1. Set up basic logging (now I just use otel events)

2. Make it structured logging (Get that for free with otel events)

3. Add request contexts that's sent along with each log (Also free with otel)

4. Manually set up tracing ids in my codebase and configure it in my tooling (all free with otel spans)

Really, I was expecting to wind up having to get really into the new observability philosophy to get value out of it, but I found myself really loving this setup with minimal work and minimal koolade-drinking. I'll probably do something like this over "logs, request context, metrics, and alarms" at future startups.

1 comments

I've currently done this, and I'm seriously considering undoing it in favor of some other logging solution. My biggest reason: OpenTelemetry fundamentally doesn't handle events that aren't part of a span, and doesn't handle spans that don't close. So, if you crash, you don't get telemetry to help you debug the crash.

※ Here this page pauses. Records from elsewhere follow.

theorem State.turn_not_refused {t : Turn} (e : Refusal) : s.turn t ≠ .refused e := by
  cases t with
  | event i => exact (exec_answers i s).not_refused e
  | cluster d c => exact nofun
  | issue r run => exact s.issueTurn_goes.not_refused e
  | hub d => exact State.hubTurn_not_refused e
  | scrub pa => exact (exec_answers (.scrubRead pa) s).not_refused e

theorem step_not_refused (e : Refusal) : step s ≠ .refused e := by
  unfold step State.advanceOne
  split
  · exact nofun
  · split
    · split
      · exact (exec_answers _ _).not_refused e
      · exact nofun
    · split
      · exact State.turn_not_refused e
      · exact nofun

end

/-- Settles O57: every meaning answers a next state, or at a hub a cause of R47; a step runs meanings. -/
theorem execAnswers : Obligations.ExecAnswers := by
  refine ⟨fun i s r hc => exec_goes_of_seq hc, fun i s => (exec_answers i s).not_refused, fun s => step_not_refused, ?_⟩
  intro i s d e hc he
  rcases exec_answers i s with ⟨t, ht⟩ | ⟨d', c, hd, hf, hcause⟩
  · exact nomatch ht.symm.trans he
  · obtain rfl : d' = d := Agent.hub.inj (hd.symm.trans hc)
    exact ⟨c, Host.Outcome.fault.inj (he.symm.trans hf), hcause⟩

end Sys2Proof.Machine
end

section
/-! PROOFS. What an instruction of a sequencer leaves unchanged as it issues (O52; R59, R61, R106): a frame that lists
what may be written, one rule for each operation of the state, then each instruction. -/

namespace Sys2Proof.Machine

/-! ### The frame -/

/-- What may be written as an instruction issues: one register of one sequencer, the engine state of clusters, the
strand-wide registers. -/
structure Writes where
  reg : Option (Nat × Reg) := none
  engines : Bool := false
  strands : Bool := false

/-- From `s` to `t` the slab, the registers, the engine state and the strand-wide registers are as they were, but for
what `w` lists. -/
structure Within (w : Writes) (s t : State) : Prop where
  mem : t.mem = s.mem
  preds : ∀ k, (t.seqAt k).p = (s.seqAt k).p ∧ (t.seqAt k).b = (s.seqAt k).b
  regs : ∀ k, (∀ d, w.reg ≠ some (k, d)) → (t.seqAt k).x = (s.seqAt k).x
  others : ∀ k d, w.reg ≠ some (k, d) → (t.seqAt k).getX d = (s.seqAt k).getX d
  engines : w.engines = false → ∀ die cl, SameEngines (s.cluster die cl) (t.cluster die cl)
  strands : w.strands = false → ∀ st, SameStrandRegs (s.strand st) (t.strand st)

/-- The same of a next state that is answered. -/
def Res.Within (w : Writes) (s : State) (a : Res) : Prop := ∀ t, a = .next t → Machine.Within w s t

@[simp] theorem Res.within_next {w : Writes} {s t : State} : Res.Within w s (.next t) ↔ Machine.Within w s t :=
  ⟨fun h => h t rfl, fun h u e => by cases e; exact h⟩

theorem Within.ite {w : Writes} {s t u : State} {c : Prop} [Decidable c] (h : Within w s t) (g : Within w s u) :
    Within w s (if c then t else u) := by split <;> assumption

theorem Res.within_ite {w : Writes} {s : State} {a b : Res} {c : Prop} [Decidable c] (h : Res.Within w s a)
    (g : Res.Within w s b) : Res.Within w s (if c then a else b) := by split <;> assumption

theorem SameEngines.refl (c : Cluster) : SameEngines c c := ⟨rfl, rfl, rfl, rfl, rfl, rfl, rfl, rfl, rfl, rfl⟩

theorem SameEngines.trans {a b c : Cluster} (h : SameEngines a b) (g : SameEngines b c) : SameEngines a c := by
  obtain ⟨h1, h2, h3, h4, h5, h6, h7, h8, h9, h10⟩ := h
  obtain ⟨g1, g2, g3, g4, g5, g6, g7, g8, g9, g10⟩ := g
  exact ⟨g1.trans h1, g2.trans h2, g3.trans h3, g4.trans h4, g5.trans h5, g6.trans h6, g7.trans h7, g8.trans h8,
    g9.trans h9, g10.trans h10⟩

theorem SameStrandRegs.refl (t : Strand) : SameStrandRegs t t := ⟨rfl, rfl, rfl, rfl, rfl, rfl, rfl, rfl⟩

theorem SameStrandRegs.trans {a b c : Strand}
    (h : SameStrandRegs a b) (g : SameStrandRegs b c) : SameStrandRegs a c := by
  obtain ⟨h1, h2, h3, h4, h5, h6, h7, h8⟩ := h
  obtain ⟨g1, g2, g3, g4, g5, g6, g7, g8⟩ := g
  exact ⟨g1.trans h1, g2.trans h2, g3.trans h3, g4.trans h4, g5.trans h5, g6.trans h6, g7.trans h7, g8.trans h8⟩

section frame
variable {w : Writes} {s t u : State} {r : SeqRef}

theorem Within.trans (h : Within w s t) (g : Within w t u) : Within w s u where
  mem := g.mem.trans h.mem
  preds k := ⟨(g.preds k).1.trans (h.preds k).1, (g.preds k).2.trans (h.preds k).2⟩
  regs k hk := (g.regs k hk).trans (h.regs k hk)
  others k d hk := (g.others k d hk).trans (h.others k d hk)
  engines hw die cl := (h.engines hw die cl).trans (g.engines hw die cl)
  strands hw st := (h.strands hw st).trans (g.strands hw st)

/-- A change of none of the four tables. -/
theorem Within.of_tables (h : Within w s t) (hm : u.mem = t.mem) (hq : u.seqs = t.seqs) (hc : u.clusters = t.clusters)
    (hz : u.strands = t.strands) : Within w s u := by
  have hq' (k : Nat) : u.seqAt k = t.seqAt k := by simp only [State.seqAt, hq]
  have hc' (die cl : Nat) : u.cluster die cl = t.cluster die cl := by simp only [State.cluster, hc]
  have hz' (st : StrandRef) : u.strand st = t.strand st := by simp only [State.strand, State.strandAt, hz]
  refine h.trans ⟨hm, fun k => ?_, fun k _ => ?_, fun k d _ => ?_, fun _ die cl => ?_, fun _ st => ?_⟩
  · rw [hq']
    exact ⟨rfl, rfl⟩
  · rw [hq']
  · rw [hq']
  · rw [hc']
    exact SameEngines.refl _
  · rw [hz']
    exact SameStrandRegs.refl _

theorem Within.refl (w : Writes) (s : State) : Within w s s where
  mem := rfl
  preds _ := ⟨rfl, rfl⟩
  regs _ _ := rfl
  others _ _ _ := rfl
  engines _ _ _ := SameEngines.refl _
  strands _ _ := SameStrandRegs.refl _

/-! ### The tables -/

/-- A change of a sequencer that leaves its registers, but for the one that may be written. -/
theorem Within.setSeqAt {k : Nat} {q : Seq} (h : Within w s t) (hp : q.p = (t.seqAt k).p) (hb : q.b = (t.seqAt k).b)
    (hx : (∀ d, w.reg ≠ some (k, d)) → q.x = (t.seqAt k).x)
    (ho : ∀ d, w.reg ≠ some (k, d) → q.getX d = (t.seqAt k).getX d) : Within w s (t.setSeqAt k q) := by
  refine h.trans ⟨rfl, fun j => ?_, fun j hj => ?_, fun j d hj => ?_, fun _ _ _ => SameEngines.refl _,
    fun _ _ => SameStrandRegs.refl _⟩ <;> rw [seqAt_setSeqAt] <;> split
  · next e => exact e ▸ ⟨hp, hb⟩
  · exact ⟨rfl, rfl⟩
  · next e => exact e ▸ hx (e ▸ hj)
  · rfl
  · next e => exact e ▸ ho d (e ▸ hj)
  · rfl

@[simp] theorem Within.modSeqAt {k : Nat} {f : Seq → Seq} (h : Within w s t)
    (hf : ∀ q, (f q).x = q.x ∧ (f q).p = q.p ∧ (f q).b = q.b) : Within w s (t.modSeqAt k f) := by
  obtain ⟨hx, hp, hb⟩ := hf (t.seqAt k)
  exact h.setSeqAt hp hb (fun _ => hx) fun d _ => by simp only [Seq.getX, hx]

@[simp] theorem Within.modSeq {f : Seq → Seq} (h : Within w s t)
    (hf : ∀ q, (f q).x = q.x ∧ (f q).p = q.p ∧ (f q).b = q.b) : Within w s (t.modSeq r f) := h.modSeqAt hf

I wish "span start" and "span end" were just independent events, and OTel tools handled and presented unfinished spans or events that don't appear within a span.

Isn’t the problem here that your code is crashing and you’re relying on the wrong tool to help you solve that ?
Logging solves this problem. If OTel and observability is attempting to position itself as a better alternative to logging, it needs to solve the problems that logging already solves. I'm not going to use completely separate tools for logging and observability.

Also, "crash" here doesn't necessarily mean "segfault" or equivalent. It can also mean "hang and not finish (and thus not end the span)", or "have a network issue that breaks the ability to submit observability data" (but after an event occurred, which could have been submitted if OTel didn't wait for spans to end first). There are any number of reasons why a span might start but not finish, most of which are bugs, and OTel and tools built upon it provide zero help when debugging those.

OTel logs are just your existing logs, though. If you have a way to say "whoopsie it hung" then this doesn't need to be tied to a trace at all. The only tying to a trace that occurs is when there's active span/trace in context, at which point the SDK or agent you use will wrap the log body in that span/trace ID. Export of logs is independent of trace export and will be in separate batches.

Edit: I see you're a major Rust user! That perhaps changes things. Most users of OTel are in Java, .NET, Node, Python, and Go. OTel is nowhere near as developed in Rust as it is for these languages. So I don't doubt you've run into issues with OTel for your purposes.

Can you give an example of an event that's not part of a span / trace?
Unhandled exceptions is a pretty normal one. You get kicked out to your app's topmost level and you lost your span. My wishlist to solve this (and I actually wrote an implementation in Python which leans heavily on reflection) is to be able to attach arbitrary data to stack frames and exceptions when they occur merge all the data top-down and send it up to your handler.

Signal handlers are another one and are a whole other beast simply because they're completely devoid of context.

Two good examples - thank you.

They're icky (as language design / practices) to me precisely because you end up executing context-free code. But I'd probably also just start a new trace in my signal handler / exception handler tagged with "shrug"...

Can't you close the span on an exception?
See https://news.ycombinator.com/item?id=41205665 for more details.

And even in the case of an actual crash, that doesn't necessarily mean the application is in a state to successfully submit additional OTel data.